--- TASK DETAILS ---
Look through the records below for the line holding "Table 18.7). -/". Write it out exactly, with each following line through the line holding "r.stamp.toNat + 2".

[Stored data]
————————
-- ==== Sys2Proof/Machine/Regs.lean ====
section
/-! DEFINITION. What a register reads as (chapters 17 and 18): for every page the registers that show other state, the wide registers, the
FIFO records, the counters and the write-only registers; and the reading access with its snapshots (R9, R368, R385). -/

namespace Sys2Proof.Machine

/-! ## Words of a wide number -/

/-- The words of a wide number, the least significant first (R9). -/
def wideWords (n x : Nat) : List W32 := (List.range n).map (fun i => BitVec.ofNat 32 (x / 2 ^ (32 * i)))

/-- The number that words name, the least significant first (R9). -/
def wideNum (l : List W32) : Nat := (l.zipIdx).foldl (fun a p => a + p.1.toNat * 2 ^ (32 * p.2)) 0

/-- A register of a page that shows other state: its offset and what it reads as. -/
abbrev RegView := Nat × (State → Nat)
/-- A wide register of a page: the offset of its lowest word, its words, and what it reads as. -/
abbrev WideView := Nat × Nat × (State → Nat)

/-- A wide register that holds what was written. -/
def storedWide (k : NodeSel) (off n : Nat) : WideView :=
  (off, n, fun (s : State) => wideNum ((List.range n).map (fun i => s.reg k (off + 4 * i))))

/-- A field at its lowest bit. -/
def at_ (lo x : Nat) : Nat := x * 2 ^ lo

/-! ## FIFO records (R368, R375, R377, R381, R401) -/

/-- An event stamp record (R375). -/
def EvtRec.num (r : EvtRec) : Nat :=
  r.ht.toNat + 2 ^ 96 * (at_ 31 1 + at_ 30 (b01 r.coarse) + at_ 29 (b01 r.uncal) + at_ 28 (b01 r.folding) + at_ 27 (domIdx r.foldDom)
    + at_ 26 (domIdx r.active) + at_ 25 (b01 r.noht) + at_ 24 (b01 r.rise))

/-- An interval record (R375). -/
def IntvRec.num (r : IntvRec) : Nat :=
  r.val.toNat + 2 ^ 64 * (at_ 31 1 + at_ 30 (b01 r.coarse) + at_ 29 (b01 r.uncal) + at_ 28 (b01 r.folding) + at_ 27 (b01 r.timeout)
    + at_ 26 (domIdx r.active))

/-- A MISS_FIFO record (R377); the tick is in HT format. -/
def MissRec.num (r : MissRec) : Nat :=
  (htOf (r.tick * nsTu)).toNat + 2 ^ 96 * r.step.toNat + 2 ^ 160 * (at_ 16 r.gen.toNat + r.batch.toNat)
    + 2 ^ 192 * (at_ 31 1 + at_ 29 r.cause.toNat + at_ 26 r.kind.toNat + at_ 20 r.eidx.toNat + r.sd.toNat)

/-- KEY_CHK of a source's KEY_BUF; 0 until it has been written (R208, Table 18.7). -/
def SrcBuf.chk (b : SrcBuf) : Nat := if b.keySet then (keyChk b.keyBuf).toNat else 0

/-- A landing record as its words (R381). -/
def LandRec.num (r : LandRec) : Nat :=
  r.stamp.toNat + 2 ^ 96 * bitsOf r.tally 31 0
    + 2 ^ 128 * (at_ 31 1 + at_ 30 (b01 r.folding) + at_ 16 r.kind.toNat + bitsOf r.tally 47 32)

/-- Data tokens as two words each, the low 32 bits first (R401). -/
def tokensNum (l : List Body) : Nat := (l.zipIdx).foldl (fun a p => a + p.1.toNat * 2 ^ (64 * p.2)) 0

/-- An EXC_FIFO record (R401). -/
def ExcRec.num (r : ExcRec) : Nat := at_ 31 1 + at_ 30 (b01 r.mary) + r.src.toNat + 2 ^ 32 * tokensNum [r.t2, r.t3, r.t4]

/-- An ALARM_FIFO record (Table 18.11). -/
def AlarmRec.num (r : AlarmRec) : Nat :=
  at_ 31 1 + r.cls.toNat + 2 ^ 32 * (at_ 16 r.sd.toNat + r.hoopId.toNat) + 2 ^ 64 * r.ns.toNat

/-- A TEL_FIFO record (R401). -/
def telNum (r : TeleRec) : Nat :=
  at_ 31 1 + at_ 24 r.kind.toNat + at_ 20 (b01 r.maryel) + r.src.toNat + 2 ^ 32 * tokensNum (r.data.take 8)

/-- The records of a FIFO as numbers, the head first. -/
def State.fifo (s : State) (k : NodeSel) : FifoId → List Nat
  | .evt i => (if i = 0 then s.leaf.evt.fifo0 else s.leaf.evt.fifo1).map EvtRec.num
  | .intv => s.leaf.evt.intv.map IntvRec.num
  | .miss => s.leaf.prick.miss.map MissRec.num
  | .land p => (s.region p.val).land.map LandRec.num
  | .exc => (s.root k).exc.map ExcRec.num
  | .alarm => (s.root k).alarms.map AlarmRec.num
  | .tel => s.mary.tel.map telNum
————————
--- COMPLETED EXERCISE ---
/-- KEY_CHK of a source's KEY_BUF; 0 until it has been written (R208, Table 18.7). -/
def SrcBuf.chk (b : SrcBuf) : Nat := if b.keySet then (keyChk b.keyBuf).toNat else 0

/-- A landing record as its words (R381). -/
def LandRec.num (r : LandRec) : Nat :=
  r.stamp.toNat + 2 ^ 96 * bitsOf r.tally 31 0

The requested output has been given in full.